BEGIN

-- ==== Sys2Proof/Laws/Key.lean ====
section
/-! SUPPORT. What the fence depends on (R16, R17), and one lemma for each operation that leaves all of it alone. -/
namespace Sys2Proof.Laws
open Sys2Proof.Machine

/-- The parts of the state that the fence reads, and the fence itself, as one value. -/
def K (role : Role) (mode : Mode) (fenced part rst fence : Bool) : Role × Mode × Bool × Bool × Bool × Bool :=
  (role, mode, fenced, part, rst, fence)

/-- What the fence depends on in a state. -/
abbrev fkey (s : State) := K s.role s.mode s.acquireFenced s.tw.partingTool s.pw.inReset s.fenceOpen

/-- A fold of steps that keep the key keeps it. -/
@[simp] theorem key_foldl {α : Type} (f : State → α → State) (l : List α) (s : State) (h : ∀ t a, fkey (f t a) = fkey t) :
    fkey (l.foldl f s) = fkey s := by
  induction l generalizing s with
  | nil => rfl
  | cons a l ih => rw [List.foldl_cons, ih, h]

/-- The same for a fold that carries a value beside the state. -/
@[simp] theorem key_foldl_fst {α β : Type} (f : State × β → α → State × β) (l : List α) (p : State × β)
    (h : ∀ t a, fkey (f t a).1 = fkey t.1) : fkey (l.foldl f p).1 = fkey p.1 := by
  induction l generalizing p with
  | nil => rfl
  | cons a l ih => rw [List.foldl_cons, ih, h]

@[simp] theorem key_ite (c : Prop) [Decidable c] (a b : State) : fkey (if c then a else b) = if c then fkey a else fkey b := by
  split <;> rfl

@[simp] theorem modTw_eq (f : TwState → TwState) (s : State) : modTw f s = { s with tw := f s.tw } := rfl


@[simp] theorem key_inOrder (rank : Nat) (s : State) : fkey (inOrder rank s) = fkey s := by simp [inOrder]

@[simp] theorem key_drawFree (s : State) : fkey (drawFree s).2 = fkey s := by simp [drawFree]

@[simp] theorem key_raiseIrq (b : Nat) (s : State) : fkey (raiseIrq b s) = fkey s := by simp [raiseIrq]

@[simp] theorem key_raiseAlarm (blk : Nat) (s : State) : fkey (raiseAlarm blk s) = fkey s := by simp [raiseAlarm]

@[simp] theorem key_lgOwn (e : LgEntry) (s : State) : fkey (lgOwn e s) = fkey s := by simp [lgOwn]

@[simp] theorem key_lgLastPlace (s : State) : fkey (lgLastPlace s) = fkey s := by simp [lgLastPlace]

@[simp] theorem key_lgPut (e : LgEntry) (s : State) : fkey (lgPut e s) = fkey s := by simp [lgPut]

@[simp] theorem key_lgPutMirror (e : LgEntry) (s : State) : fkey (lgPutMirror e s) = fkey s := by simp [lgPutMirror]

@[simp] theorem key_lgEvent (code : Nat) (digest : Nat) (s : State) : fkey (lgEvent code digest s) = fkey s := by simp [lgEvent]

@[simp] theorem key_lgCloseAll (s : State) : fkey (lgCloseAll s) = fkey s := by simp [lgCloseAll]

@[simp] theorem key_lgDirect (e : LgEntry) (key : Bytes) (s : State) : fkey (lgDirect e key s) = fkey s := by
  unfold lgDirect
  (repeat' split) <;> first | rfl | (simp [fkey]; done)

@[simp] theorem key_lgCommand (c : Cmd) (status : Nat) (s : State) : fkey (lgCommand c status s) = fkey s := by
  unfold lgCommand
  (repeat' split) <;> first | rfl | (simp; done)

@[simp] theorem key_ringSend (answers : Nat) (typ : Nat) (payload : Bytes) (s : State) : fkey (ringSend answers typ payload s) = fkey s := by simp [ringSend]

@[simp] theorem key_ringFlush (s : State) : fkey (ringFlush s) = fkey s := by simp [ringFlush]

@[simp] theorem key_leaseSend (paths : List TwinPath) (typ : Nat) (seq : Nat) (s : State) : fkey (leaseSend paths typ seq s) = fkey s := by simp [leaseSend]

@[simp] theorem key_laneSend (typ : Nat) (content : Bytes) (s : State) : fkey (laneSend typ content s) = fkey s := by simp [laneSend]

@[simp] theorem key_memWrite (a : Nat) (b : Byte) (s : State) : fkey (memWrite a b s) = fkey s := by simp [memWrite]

END
BEGIN

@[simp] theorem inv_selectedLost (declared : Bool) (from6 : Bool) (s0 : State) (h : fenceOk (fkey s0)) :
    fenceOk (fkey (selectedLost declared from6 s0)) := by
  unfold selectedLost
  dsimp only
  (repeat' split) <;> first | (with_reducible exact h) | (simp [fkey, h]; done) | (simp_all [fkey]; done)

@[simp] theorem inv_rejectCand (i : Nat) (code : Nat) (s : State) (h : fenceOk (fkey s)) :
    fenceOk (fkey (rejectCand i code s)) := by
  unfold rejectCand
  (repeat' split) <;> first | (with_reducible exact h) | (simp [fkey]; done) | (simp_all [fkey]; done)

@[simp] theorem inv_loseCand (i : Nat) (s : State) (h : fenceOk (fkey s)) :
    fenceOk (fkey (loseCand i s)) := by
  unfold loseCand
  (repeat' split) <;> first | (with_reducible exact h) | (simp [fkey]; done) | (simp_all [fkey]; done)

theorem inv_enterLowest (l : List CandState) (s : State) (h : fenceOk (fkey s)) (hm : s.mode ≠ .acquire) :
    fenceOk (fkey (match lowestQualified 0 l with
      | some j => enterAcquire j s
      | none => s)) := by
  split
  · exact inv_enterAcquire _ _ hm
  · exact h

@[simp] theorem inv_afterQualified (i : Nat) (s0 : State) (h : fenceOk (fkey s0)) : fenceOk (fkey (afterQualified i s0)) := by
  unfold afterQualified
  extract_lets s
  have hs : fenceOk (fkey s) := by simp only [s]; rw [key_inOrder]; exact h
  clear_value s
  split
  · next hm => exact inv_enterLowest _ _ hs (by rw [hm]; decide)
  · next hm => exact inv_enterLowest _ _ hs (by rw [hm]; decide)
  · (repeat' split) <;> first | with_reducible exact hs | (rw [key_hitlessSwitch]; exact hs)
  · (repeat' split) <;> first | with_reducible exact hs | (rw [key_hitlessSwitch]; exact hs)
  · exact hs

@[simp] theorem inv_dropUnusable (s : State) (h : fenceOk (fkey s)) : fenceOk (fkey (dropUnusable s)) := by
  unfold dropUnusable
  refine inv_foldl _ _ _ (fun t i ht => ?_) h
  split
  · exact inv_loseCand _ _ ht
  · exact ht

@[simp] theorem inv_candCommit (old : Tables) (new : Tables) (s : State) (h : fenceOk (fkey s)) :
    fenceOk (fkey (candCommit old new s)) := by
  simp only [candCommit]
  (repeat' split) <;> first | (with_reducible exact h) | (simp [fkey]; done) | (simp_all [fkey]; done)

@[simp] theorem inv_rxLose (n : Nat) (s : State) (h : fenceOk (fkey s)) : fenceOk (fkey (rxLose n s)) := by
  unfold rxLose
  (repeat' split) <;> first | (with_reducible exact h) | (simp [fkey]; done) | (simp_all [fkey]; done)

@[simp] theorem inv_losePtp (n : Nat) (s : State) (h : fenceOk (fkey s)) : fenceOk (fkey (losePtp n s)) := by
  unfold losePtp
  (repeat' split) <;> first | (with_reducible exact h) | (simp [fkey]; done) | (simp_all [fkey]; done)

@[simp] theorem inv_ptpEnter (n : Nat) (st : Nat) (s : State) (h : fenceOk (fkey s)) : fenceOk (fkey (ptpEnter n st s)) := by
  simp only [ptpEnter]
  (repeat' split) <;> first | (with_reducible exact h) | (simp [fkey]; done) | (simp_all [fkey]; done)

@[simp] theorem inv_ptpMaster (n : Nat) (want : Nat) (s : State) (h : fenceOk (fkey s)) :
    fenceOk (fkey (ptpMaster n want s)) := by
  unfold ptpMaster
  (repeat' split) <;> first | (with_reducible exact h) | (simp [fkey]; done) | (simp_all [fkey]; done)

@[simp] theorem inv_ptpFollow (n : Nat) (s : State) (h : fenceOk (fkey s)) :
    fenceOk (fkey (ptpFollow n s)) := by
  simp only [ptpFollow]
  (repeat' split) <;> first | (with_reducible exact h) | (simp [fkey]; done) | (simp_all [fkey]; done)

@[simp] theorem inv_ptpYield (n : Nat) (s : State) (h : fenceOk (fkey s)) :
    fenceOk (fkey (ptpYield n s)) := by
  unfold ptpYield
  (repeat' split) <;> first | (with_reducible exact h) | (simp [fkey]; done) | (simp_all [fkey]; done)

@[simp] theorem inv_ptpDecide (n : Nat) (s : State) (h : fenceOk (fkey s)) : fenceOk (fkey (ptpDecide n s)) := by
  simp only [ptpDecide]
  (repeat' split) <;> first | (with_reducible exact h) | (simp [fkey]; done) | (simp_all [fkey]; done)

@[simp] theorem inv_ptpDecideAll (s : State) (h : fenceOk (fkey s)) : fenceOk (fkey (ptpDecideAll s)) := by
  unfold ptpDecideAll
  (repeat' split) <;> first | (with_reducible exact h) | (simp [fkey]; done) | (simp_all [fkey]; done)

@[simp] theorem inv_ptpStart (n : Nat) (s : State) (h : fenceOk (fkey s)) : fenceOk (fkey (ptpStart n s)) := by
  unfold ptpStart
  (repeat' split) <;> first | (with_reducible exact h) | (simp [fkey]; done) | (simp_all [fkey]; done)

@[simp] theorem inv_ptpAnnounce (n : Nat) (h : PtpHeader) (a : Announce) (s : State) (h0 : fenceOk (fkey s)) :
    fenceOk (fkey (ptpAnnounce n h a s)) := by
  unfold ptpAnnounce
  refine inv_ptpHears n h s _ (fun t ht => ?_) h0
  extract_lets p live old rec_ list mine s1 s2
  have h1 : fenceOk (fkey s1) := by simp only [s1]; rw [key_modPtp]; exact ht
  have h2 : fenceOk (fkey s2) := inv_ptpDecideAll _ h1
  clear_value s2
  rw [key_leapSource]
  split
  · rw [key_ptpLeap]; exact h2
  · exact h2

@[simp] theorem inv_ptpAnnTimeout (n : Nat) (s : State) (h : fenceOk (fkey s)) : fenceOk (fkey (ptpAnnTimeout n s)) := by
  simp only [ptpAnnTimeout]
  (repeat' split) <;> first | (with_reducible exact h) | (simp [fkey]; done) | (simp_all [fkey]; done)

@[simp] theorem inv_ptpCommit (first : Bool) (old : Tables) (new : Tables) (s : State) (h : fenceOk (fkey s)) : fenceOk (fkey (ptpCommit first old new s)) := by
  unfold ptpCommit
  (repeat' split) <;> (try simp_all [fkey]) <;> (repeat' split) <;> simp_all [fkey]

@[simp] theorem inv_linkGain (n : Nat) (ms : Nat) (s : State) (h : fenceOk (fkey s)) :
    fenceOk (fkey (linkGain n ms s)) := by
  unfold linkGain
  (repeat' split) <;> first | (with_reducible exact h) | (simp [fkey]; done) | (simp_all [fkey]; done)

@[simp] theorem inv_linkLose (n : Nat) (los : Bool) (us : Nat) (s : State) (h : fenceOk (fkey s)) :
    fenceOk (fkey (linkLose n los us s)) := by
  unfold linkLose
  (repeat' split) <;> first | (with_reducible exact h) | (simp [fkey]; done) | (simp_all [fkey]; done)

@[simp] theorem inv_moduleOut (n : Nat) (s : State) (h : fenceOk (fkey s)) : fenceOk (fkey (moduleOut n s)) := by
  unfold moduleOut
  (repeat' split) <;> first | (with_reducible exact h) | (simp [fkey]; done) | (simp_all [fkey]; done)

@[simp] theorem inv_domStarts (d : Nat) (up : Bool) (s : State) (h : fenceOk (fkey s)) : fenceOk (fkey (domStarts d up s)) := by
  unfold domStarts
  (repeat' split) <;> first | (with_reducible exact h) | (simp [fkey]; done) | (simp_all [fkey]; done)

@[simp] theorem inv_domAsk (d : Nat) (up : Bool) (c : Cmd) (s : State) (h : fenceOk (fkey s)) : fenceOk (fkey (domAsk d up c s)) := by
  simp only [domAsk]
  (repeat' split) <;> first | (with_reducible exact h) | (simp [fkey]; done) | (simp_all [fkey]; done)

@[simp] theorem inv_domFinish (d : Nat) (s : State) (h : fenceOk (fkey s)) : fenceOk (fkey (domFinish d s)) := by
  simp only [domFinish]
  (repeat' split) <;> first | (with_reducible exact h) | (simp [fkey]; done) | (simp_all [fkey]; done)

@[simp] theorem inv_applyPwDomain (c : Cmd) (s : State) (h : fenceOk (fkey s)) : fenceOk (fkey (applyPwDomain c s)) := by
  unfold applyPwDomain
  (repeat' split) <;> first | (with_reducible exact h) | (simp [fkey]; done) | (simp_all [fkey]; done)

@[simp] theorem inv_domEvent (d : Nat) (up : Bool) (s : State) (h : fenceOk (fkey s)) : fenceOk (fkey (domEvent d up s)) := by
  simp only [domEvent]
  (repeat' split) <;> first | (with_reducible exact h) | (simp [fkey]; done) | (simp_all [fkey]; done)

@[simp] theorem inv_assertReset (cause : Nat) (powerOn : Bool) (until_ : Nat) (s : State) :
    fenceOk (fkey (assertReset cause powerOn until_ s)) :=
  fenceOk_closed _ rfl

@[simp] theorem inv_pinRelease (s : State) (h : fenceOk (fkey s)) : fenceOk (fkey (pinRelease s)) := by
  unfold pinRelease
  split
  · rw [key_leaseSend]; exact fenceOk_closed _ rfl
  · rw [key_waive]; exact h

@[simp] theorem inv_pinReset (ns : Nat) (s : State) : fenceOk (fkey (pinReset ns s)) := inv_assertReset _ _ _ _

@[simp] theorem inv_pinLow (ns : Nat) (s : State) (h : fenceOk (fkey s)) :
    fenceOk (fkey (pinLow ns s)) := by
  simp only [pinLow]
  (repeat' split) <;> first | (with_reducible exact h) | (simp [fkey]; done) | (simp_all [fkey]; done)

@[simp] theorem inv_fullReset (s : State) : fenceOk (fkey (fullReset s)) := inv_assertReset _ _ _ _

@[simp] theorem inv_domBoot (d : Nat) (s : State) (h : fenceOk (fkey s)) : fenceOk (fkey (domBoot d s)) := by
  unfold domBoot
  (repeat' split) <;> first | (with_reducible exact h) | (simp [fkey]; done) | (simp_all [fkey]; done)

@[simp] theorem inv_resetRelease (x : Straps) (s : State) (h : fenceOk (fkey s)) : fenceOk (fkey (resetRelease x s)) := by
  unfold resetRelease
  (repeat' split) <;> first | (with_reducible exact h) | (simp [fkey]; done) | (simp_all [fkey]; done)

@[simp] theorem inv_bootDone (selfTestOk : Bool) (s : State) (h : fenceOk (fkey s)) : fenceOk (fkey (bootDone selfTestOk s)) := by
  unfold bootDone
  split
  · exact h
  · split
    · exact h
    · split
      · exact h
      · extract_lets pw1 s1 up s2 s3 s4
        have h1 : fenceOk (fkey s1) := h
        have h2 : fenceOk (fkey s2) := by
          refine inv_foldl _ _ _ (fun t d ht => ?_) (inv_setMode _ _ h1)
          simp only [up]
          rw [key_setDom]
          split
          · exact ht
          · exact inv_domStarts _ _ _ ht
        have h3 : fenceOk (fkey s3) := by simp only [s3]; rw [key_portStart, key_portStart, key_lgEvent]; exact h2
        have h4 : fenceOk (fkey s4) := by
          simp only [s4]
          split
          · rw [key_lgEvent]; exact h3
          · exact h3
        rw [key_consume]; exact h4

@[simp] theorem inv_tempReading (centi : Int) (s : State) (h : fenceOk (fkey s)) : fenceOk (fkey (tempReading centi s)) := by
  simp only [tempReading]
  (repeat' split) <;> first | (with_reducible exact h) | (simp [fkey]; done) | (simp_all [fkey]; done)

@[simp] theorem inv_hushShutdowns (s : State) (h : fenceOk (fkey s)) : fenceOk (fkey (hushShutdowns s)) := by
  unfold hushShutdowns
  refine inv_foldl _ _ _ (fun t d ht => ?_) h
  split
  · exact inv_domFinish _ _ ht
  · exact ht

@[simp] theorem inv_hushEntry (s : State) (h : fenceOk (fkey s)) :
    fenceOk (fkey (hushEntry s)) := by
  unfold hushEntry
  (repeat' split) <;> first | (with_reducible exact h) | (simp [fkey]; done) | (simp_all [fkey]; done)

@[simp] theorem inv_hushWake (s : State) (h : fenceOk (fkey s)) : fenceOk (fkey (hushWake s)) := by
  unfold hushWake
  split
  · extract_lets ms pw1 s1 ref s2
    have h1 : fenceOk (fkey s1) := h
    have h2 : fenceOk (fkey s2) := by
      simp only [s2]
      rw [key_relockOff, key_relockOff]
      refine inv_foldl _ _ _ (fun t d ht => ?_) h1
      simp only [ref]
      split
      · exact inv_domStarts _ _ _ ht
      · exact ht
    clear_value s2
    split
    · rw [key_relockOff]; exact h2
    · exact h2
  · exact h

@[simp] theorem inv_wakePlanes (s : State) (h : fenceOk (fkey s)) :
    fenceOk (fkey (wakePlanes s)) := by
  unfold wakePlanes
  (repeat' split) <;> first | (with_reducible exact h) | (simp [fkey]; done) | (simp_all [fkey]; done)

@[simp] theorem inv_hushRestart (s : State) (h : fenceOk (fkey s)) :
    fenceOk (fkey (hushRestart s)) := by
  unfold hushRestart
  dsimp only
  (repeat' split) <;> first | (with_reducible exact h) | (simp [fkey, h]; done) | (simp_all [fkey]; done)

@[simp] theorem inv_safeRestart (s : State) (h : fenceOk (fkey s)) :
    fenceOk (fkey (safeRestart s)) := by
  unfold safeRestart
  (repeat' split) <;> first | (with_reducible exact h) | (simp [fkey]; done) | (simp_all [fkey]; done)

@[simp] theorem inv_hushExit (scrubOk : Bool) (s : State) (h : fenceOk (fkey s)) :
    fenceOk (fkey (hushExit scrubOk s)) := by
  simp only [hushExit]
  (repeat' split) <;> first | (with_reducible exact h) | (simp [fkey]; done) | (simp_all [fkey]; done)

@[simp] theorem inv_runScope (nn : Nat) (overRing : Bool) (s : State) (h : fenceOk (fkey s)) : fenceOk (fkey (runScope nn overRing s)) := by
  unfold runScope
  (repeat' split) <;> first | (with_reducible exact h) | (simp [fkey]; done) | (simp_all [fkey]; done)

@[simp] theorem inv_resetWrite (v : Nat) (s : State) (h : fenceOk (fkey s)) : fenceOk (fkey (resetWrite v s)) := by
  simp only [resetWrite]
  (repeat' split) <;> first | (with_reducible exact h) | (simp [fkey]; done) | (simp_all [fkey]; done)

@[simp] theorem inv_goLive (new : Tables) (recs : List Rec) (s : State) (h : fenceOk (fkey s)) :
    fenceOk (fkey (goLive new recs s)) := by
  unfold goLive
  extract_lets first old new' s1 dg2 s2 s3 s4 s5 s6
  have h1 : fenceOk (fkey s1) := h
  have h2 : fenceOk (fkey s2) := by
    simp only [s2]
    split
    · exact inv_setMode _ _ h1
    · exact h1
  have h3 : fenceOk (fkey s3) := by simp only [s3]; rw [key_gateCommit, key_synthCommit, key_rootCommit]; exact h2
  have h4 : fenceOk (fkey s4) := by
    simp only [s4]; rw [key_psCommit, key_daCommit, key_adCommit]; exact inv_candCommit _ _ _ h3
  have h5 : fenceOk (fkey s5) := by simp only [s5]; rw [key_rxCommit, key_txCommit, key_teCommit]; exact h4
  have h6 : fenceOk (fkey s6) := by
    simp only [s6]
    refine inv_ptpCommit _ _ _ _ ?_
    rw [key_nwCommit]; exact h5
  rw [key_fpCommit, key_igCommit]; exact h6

END
BEGIN

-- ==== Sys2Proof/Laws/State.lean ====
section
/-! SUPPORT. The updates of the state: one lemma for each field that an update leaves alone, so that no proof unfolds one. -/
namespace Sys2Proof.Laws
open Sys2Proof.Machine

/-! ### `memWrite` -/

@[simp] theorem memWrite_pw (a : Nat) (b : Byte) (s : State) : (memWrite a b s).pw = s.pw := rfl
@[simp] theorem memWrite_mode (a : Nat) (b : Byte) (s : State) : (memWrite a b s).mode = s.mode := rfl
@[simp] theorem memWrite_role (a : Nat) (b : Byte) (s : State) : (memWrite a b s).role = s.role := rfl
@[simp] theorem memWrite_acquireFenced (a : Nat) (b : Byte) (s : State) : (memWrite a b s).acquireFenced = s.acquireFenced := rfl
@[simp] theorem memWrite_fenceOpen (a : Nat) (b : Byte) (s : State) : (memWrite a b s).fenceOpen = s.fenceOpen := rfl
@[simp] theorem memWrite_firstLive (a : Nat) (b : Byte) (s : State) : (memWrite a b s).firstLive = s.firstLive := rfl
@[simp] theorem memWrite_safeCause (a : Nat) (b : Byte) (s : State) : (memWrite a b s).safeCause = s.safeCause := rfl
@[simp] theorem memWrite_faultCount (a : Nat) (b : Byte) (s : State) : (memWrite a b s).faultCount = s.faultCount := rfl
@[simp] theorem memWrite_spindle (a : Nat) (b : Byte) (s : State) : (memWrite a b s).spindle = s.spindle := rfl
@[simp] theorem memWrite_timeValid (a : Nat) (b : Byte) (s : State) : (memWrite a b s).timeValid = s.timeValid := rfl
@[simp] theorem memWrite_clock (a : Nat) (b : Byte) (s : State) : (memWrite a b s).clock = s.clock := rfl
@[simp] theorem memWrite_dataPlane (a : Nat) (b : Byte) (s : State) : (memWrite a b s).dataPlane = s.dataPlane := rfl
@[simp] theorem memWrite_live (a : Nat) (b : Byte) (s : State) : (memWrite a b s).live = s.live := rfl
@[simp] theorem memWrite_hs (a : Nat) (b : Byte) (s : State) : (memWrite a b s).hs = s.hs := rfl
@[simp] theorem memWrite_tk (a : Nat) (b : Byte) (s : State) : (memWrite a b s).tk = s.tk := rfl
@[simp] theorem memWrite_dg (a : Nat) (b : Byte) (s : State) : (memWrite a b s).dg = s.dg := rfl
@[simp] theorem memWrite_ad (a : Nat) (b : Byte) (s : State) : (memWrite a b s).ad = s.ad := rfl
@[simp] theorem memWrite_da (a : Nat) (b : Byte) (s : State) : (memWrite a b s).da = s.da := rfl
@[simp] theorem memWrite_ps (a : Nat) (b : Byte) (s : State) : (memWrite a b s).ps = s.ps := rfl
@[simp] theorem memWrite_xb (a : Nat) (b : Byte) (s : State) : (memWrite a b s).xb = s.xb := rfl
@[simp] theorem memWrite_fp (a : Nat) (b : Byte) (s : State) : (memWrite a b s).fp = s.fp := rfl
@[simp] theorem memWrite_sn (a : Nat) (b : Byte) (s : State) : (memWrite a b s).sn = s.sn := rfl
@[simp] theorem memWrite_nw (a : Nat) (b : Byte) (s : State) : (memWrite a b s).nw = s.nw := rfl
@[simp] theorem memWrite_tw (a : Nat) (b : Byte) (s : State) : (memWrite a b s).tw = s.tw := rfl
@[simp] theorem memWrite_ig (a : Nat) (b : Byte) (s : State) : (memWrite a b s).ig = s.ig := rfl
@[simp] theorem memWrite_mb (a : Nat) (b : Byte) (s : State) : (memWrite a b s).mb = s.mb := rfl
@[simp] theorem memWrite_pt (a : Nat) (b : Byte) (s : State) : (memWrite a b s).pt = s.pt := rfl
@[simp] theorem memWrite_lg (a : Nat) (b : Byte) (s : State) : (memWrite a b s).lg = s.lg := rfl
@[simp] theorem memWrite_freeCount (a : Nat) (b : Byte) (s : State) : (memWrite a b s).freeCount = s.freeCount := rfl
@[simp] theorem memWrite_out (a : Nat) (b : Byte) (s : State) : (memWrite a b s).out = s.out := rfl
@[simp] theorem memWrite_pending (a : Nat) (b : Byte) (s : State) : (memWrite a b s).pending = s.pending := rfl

END

TASK DESCRIPTION. For this task, write out exactly the lines of the entries above, starting at the line with "exact inv_setMode _ _ h1" and ending at the line with "rw [key_fpCommit, key_igCommit]; exact h6", both included, and no others.

EXPECTED ANSWER.
    · exact inv_setMode _ _ h1
    · exact h1
  have h3 : fenceOk (fkey s3) := by simp only [s3]; rw [key_gateCommit, key_synthCommit, key_rootCommit]; exact h2
  have h4 : fenceOk (fkey s4) := by
    simp only [s4]; rw [key_psCommit, key_daCommit, key_adCommit]; exact inv_candCommit _ _ _ h3
  have h5 : fenceOk (fkey s5) := by simp only [s5]; rw [key_rxCommit, key_txCommit, key_teCommit]; exact h4
  have h6 : fenceOk (fkey s6) := by
    simp only [s6]
    refine inv_ptpCommit _ _ _ _ ?_
    rw [key_nwCommit]; exact h5
  rw [key_fpCommit, key_igCommit]; exact h6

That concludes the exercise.